> [LISTED ENTRIES]:
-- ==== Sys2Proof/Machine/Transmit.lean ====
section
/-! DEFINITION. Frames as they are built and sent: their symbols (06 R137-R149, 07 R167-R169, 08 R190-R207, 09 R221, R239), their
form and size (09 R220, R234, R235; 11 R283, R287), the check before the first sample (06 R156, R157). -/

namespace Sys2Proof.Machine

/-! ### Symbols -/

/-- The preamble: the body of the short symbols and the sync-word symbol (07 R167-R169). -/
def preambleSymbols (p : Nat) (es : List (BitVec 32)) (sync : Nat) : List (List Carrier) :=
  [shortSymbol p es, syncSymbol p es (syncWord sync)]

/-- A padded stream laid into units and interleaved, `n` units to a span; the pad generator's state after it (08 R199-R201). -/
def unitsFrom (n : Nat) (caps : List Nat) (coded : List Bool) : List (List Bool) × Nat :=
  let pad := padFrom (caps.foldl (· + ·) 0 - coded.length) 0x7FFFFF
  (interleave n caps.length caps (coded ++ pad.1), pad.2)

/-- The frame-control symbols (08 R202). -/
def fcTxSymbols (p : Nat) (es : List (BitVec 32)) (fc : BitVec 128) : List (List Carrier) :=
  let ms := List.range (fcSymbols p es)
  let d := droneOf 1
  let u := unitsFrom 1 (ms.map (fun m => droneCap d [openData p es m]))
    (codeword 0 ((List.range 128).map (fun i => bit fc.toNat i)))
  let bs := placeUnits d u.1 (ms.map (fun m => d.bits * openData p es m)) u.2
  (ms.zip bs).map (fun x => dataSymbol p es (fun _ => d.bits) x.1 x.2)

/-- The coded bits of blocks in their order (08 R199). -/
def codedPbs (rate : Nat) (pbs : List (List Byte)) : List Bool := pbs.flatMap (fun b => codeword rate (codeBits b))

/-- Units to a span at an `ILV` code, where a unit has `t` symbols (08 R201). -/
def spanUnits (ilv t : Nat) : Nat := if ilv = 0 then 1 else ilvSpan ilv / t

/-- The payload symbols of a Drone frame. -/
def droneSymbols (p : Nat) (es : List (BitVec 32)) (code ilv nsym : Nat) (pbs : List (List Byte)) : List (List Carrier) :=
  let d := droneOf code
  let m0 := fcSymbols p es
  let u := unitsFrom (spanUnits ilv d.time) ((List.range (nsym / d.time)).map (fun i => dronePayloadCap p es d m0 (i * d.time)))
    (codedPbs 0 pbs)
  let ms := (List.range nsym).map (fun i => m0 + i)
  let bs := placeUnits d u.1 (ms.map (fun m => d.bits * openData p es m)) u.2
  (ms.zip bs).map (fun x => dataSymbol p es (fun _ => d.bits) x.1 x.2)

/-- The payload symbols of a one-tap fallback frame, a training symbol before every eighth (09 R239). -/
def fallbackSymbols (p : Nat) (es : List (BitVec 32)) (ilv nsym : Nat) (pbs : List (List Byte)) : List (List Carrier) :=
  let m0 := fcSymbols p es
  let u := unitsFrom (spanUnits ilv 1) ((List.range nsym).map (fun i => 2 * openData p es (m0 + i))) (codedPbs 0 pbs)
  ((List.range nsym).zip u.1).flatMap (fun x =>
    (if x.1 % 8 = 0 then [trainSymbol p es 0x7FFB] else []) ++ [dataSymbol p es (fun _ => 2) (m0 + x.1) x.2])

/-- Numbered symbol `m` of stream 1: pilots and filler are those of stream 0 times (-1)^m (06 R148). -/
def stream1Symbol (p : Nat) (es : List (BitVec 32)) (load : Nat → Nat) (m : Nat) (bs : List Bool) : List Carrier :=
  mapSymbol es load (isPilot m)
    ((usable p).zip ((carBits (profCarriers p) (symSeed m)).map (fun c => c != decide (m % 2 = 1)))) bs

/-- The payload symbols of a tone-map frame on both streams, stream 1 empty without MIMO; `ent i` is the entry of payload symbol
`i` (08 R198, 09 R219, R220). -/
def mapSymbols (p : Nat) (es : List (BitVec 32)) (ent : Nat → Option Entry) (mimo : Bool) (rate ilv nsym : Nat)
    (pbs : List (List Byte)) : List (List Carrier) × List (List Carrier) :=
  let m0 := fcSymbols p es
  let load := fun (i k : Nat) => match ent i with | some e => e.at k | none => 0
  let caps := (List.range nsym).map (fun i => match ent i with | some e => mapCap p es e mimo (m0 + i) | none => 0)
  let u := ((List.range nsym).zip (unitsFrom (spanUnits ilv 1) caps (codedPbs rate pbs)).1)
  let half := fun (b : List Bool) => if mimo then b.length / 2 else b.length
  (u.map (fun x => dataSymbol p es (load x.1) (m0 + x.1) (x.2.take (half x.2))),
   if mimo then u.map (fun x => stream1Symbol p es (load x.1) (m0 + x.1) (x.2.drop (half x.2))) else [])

> [WORK TO COMPLETE]: Write out only the lines from the very start of the entries above to the line that includes "(08 R199). -/", both ends included, each one unchanged.

> [ANSWER FOR THIS EXERCISE]:
-- ==== Sys2Proof/Machine/Transmit.lean ====
section
/-! DEFINITION. Frames as they are built and sent: their symbols (06 R137-R149, 07 R167-R169, 08 R190-R207, 09 R221, R239), their
form and size (09 R220, R234, R235; 11 R283, R287), the check before the first sample (06 R156, R157). -/

namespace Sys2Proof.Machine

/-! ### Symbols -/

/-- The preamble: the body of the short symbols and the sync-word symbol (07 R167-R169). -/
def preambleSymbols (p : Nat) (es : List (BitVec 32)) (sync : Nat) : List (List Carrier) :=
  [shortSymbol p es, syncSymbol p es (syncWord sync)]

/-- A padded stream laid into units and interleaved, `n` units to a span; the pad generator's state after it (08 R199-R201). -/
def unitsFrom (n : Nat) (caps : List Nat) (coded : List Bool) : List (List Bool) × Nat :=
  let pad := padFrom (caps.foldl (· + ·) 0 - coded.length) 0x7FFFFF
  (interleave n caps.length caps (coded ++ pad.1), pad.2)

/-- The frame-control symbols (08 R202). -/
def fcTxSymbols (p : Nat) (es : List (BitVec 32)) (fc : BitVec 128) : List (List Carrier) :=
  let ms := List.range (fcSymbols p es)
  let d := droneOf 1
  let u := unitsFrom 1 (ms.map (fun m => droneCap d [openData p es m]))
    (codeword 0 ((List.range 128).map (fun i => bit fc.toNat i)))
  let bs := placeUnits d u.1 (ms.map (fun m => d.bits * openData p es m)) u.2
  (ms.zip bs).map (fun x => dataSymbol p es (fun _ => d.bits) x.1 x.2)

/-- The coded bits of blocks in their order (08 R199). -/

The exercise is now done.